A-TEAM LV: I don't think you are too risky at all. Especially in light of your time horizon. The fact that you are still investing is a big benefit. Although it doesn't seem like it now this market will come back, and in the meantime you are buying in at some bargain prices. You will be rewarded for this in the long run!
CBS 6 VIEWER: OK, great. Thank you. I just recently increased the percentage of money going to the stable income by 10%. Was that a mistake? I was frightened by the losses, so instead of transferring money out of stocks, I just decreased the amount going in. Should I diversify more? I don't think I'm into bonds or treasury notes. Is this something I should check into? Yes, my time horizon is long, but it's hard to stomach these losses and feel that it will come back.

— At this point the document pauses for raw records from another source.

/-- One SEPW matrix (R132). -/
structure SepMatrix where
  id : W32
  codes : List Byte
deriving DecidableEq, Repr

/-- A load result (R138). -/
structure LoadResult where
  code : Byte := 0
  sect : Byte := 0xFF
  item : W16 := 0xFFFF
  pos : W16 := 0xFFFF
  byte : W64 := 0xFFFFFFFFFFFFFFFF
deriving DecidableEq, Repr

/-- A target of a culture load in progress, with its result once it has one. -/
structure LoadTarget where
  vat : Nat
  ctx : Nat
  plane : Bool
  result : Option LoadResult := Option.none
deriving DecidableEq, Repr

/-- A culture load in CHECK or STREAM (R134 to R142). -/
structure Load where
  id : Nat
  src : KcpSrc
  req : W32
  image : W64
  shift : Nat
  streaming : Bool := false
  digest : BitVec 512 := 0
  targets : List LoadTarget
deriving DecidableEq, Repr

/-! ## Chapter 16: contexts -/

/-- One context (R454 to R475, R491), with the measurement of R144. -/
structure Ctx where
  state : CtxLife := .free
  group : W16 := 0
  seed : W64 := 0
  noreplay : Bool := false
  weight : BitVec 4 := 8
  vat : BitVec 5 := 0
  plane : Bool := false
  resident : Bool := false
  suspect : Bool := false
  replaying : Bool := false
  stopping : Bool := false
  /-- A context reset is in progress. -/
  resetting : Bool := false
  /-- Destroys that wait for the reset to end, with the request that each one answers. -/
  destroyAfter : List (Option (KcpSrc × W32)) := []
  /-- An ECALL with a0 = 0 ended the run, and its operations complete (R460). -/
  ending : Bool := false
  /-- Draining: a BOUNDARY has retired since the pause (R459). -/
  drained : Bool := false
  lastSeq : W64 := 0
  lastCode : W16 := 0
  /-- RESET and GROUP_ABORT sent for the present fault (R469). -/
  resetSent : Bool := false
  abortSent : Bool := false
  /-- New requests to other packages are held (R471). -/
  remoteHold : Bool := false
  /-- Commands held during a replay (R490): pause or launch. -/
  heldPause : Bool := false
  heldLaunch : Bool := false
  digest : BitVec 512 := 0
  shift : BitVec 4 := 0
  galsBit : Bool := false
  commitTime : W64 := 0
  plans : List FlexPlan := []
  matrices : List SepMatrix := []
  sepRing : BitVec 27 := 0
deriving DecidableEq, Repr

/-! ## Chapters 5 and 10: SRAM and HBM -/

/-- CRM_STATE.MODE (R184). -/
inductive CreamMode where
  | reset | active | retention | retired
deriving DecidableEq, Repr

/-- A cream die (R165 to R184). -/
structure Cream where
  mode : CreamMode := .reset
  waking : Bool := false
  level : BitVec 2 := 0
  /-- Whether BENEATH, and whether OWN, raised the present level (R178). -/
  byBeneath : Bool := false
  byOwn : Bool := false
  retEn : Bool := false
  retIdle : W16 := 100
  own : Byte := 0
  beneath : Byte := 0
  throttleNs : W64 := 0
  ce : W32 := 0
  ue : W32 := 0
  tsCe : W32 := 0
  tsUe : W32 := 0
  lastUe : W64 := 0
  scrubPass : W32 := 0
  wakeCnt : W32 := 0
  scrubAt : Nat := 0
deriving DecidableEq, Repr

/-- HBM_STACK.STATE (R325). -/
inductive StackMode where
  | reset | training | run | selfRefresh | retired
deriving DecidableEq, Repr

/-- An HBM stack's own state. -/
structure Stack where
  mode : StackMode := .reset
  level : BitVec 2 := 0
  temp : Byte := 0
  ce : W32 := 0
  ue : W32 := 0
  /-- A field level of R416 that lowers the rate: 0 none, 1 half, 2 quarter. -/
  fieldLevel : BitVec 2 := 0
  /-- The scrub period this stack applies (R313). -/
  scrubHours : Byte := 12
deriving DecidableEq, Repr

/-- A correction that the controller attributes to a die (R317). -/
structure DieHit where
  die : Nat
  addr : Nat
  time : W64
deriving DecidableEq, Repr

/-- A pseudo-channel controller's marks, histories and scrub position (R314 to R319). -/
structure Pseudo where
  markDie : BitVec 4 := 0
  marked : Bool := false
  exhausted : Bool := false
  hits : List DieHit := []
  ceSince : Nat := 0
  ceRecTime : Option W64 := Option.none
  scrubAt : Nat := 0
  sweep : Nat := 0
  /-- Cells held in the atomic buffer, by address, newest first. -/
  buffer : List (Nat × BitVec 512) := []
deriving DecidableEq, Repr

structure Hbm where
  salt : BitVec 19 := 0
  /-- The salt's owning unit runs: from the end of training until power-on reset (R195). -/
  running : Bool := false
  scrubHours : Byte := 12
  scrubHeld : Option Byte := Option.none
  ce : W64 := 0
  ue : W64 := 0
  lastUe : W64 := 0
  scrubPass : W32 := 0
  hot : W32 := 0
  throttleNs : W64 := 0
  stackTbl : Tbl Stack := []
  pcs : Tbl Pseudo := []
deriving DecidableEq, Repr

/-! ## Chapter 6: the fabric -/

/-- What an outstanding operation was issued for, and where its result goes. -/
inductive Issuer where
  | seqLoad (v : Nat) (plane : Bool) (rd : RegNo) (offset : Nat) (size : Nat) (zeroExt : Bool)
  | seqStore (v : Nat) (plane : Bool)
  | seqAtom (v : Nat) (plane : Bool) (rd : RegNo) (dbl : Bool)
  | ladleLoad (v : Nat) (plane : Bool) (k : Nat) (iter : Nat) (ts : List Nat)
  | ladleStore (v : Nat) (plane : Bool) (k : Nat) (iter : Nat)
  | rdmaWrite (q : Nat) (msgId : Nat)
  | rdmaRead (q : Nat) (msgId : Nat) (first : Nat)
  | forward (slot : Nat) (req : W32)
  | controller
deriving DecidableEq, Repr

/-- An outstanding operation of a source port (R203 to R208, R218 to R225). -/
structure Op where
  port : Nat
  tag : W16
  ctx : Nat
  issuer : Issuer
  /-- The fabric address, or the context address of a failed translation. -/
  addr : W64
  /-- Every request cell of the operation, for a resend (R208). -/
  cells : List Cell
  /-- Response cells received, by index, with their status. -/
  got : List (Nat × Status) := []
  /-- Cells that a store ladle has read out of its tile store so far. -/
  data : List (Nat × BitVec 512) := []
  expect : Nat := 1
  voided : Bool := false
  retried : Bool := false
  backoffUs : Nat := 1
  /-- It waits out the back-off of R208. -/
  waiting : Bool := false
  /-- A ladle store whose cells are still being read out of the tile store (R77). -/
  reading : Bool := false
  issuedAt : W64 := 0
  /-- When the target last answered or sent a keepalive (R223). -/
  heard : W64 := 0
deriving DecidableEq, Repr

/-- A request held by a target: its head cell and its data cells by fragment, with when it arrived. -/
structure TReq where
  head : Cell
  frags : List (Nat × BitVec 512) := []
  arrived : W64 := 0
  /-- 32-byte words served so far by a tile store (R157); at a cream die, the mask of cells served. -/
  words : Nat := 0
  /-- It waited for a wake or a rate limit (R220). -/
  held : Bool := false
  /-- An uncorrectable word has been met. -/
  failed : Bool := false
deriving DecidableEq, Repr

/-- A ladle fill or a Separator result on its way into a tile store: its offset in the tile, its data, the operation's
source port, tag and cell index, and the words written so far (R157). -/
structure TResp where
  off : Nat
  data : BitVec 512
  port : Nat
  tag : W16
  index : Nat
  ok : Bool
  words : Nat := 0
deriving DecidableEq, Repr

/-- A message delivered to a mailbox and not yet taken by its unit (R201, R207). -/
structure Mail where
  port : Nat
  mailbox : W32
  pkg : Nat
  sport : Nat
  bytes : List Byte
deriving DecidableEq, Repr

/-- A message being assembled at a target port or a hub (R207, R346). -/
structure Assembly where
  port : Nat
  pkg : Nat
  ctx : Nat
  sport : Nat
  tag : W16
  head : Option Cell := Option.none
  frags : List (Nat × BitVec 512) := []
  /-- It was answered NACK_BUSY, and its cells are discarded (R207). -/
  refused : Bool := false
deriving DecidableEq, Repr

A-TEAM LV: Believe me I know! I firmly believe we will see it come back and when it happens, it's liable to be in a big way. If it's causing anxiety then I don't have a problem with what you did because at least you didn't sell positions at a loss and you are still buying in with some of your money at these low prices. Only if you had the stomach for it would I say to ramp up your stock exposure.
CBS 6 VIEWER: OK, I hear you. So, no to bonds? I'll probably just sit tight for awhile. You've been very helpful. Thanks for your time.
A-TEAM LV: You're welcome. Let me also say that there are some real bargains in bonds right now, especially corporates and high yields. Again, it could take awhile to bear some fruit but I think it will be worthwhile in the long run. For a percentage of your portfolio I think it would be great.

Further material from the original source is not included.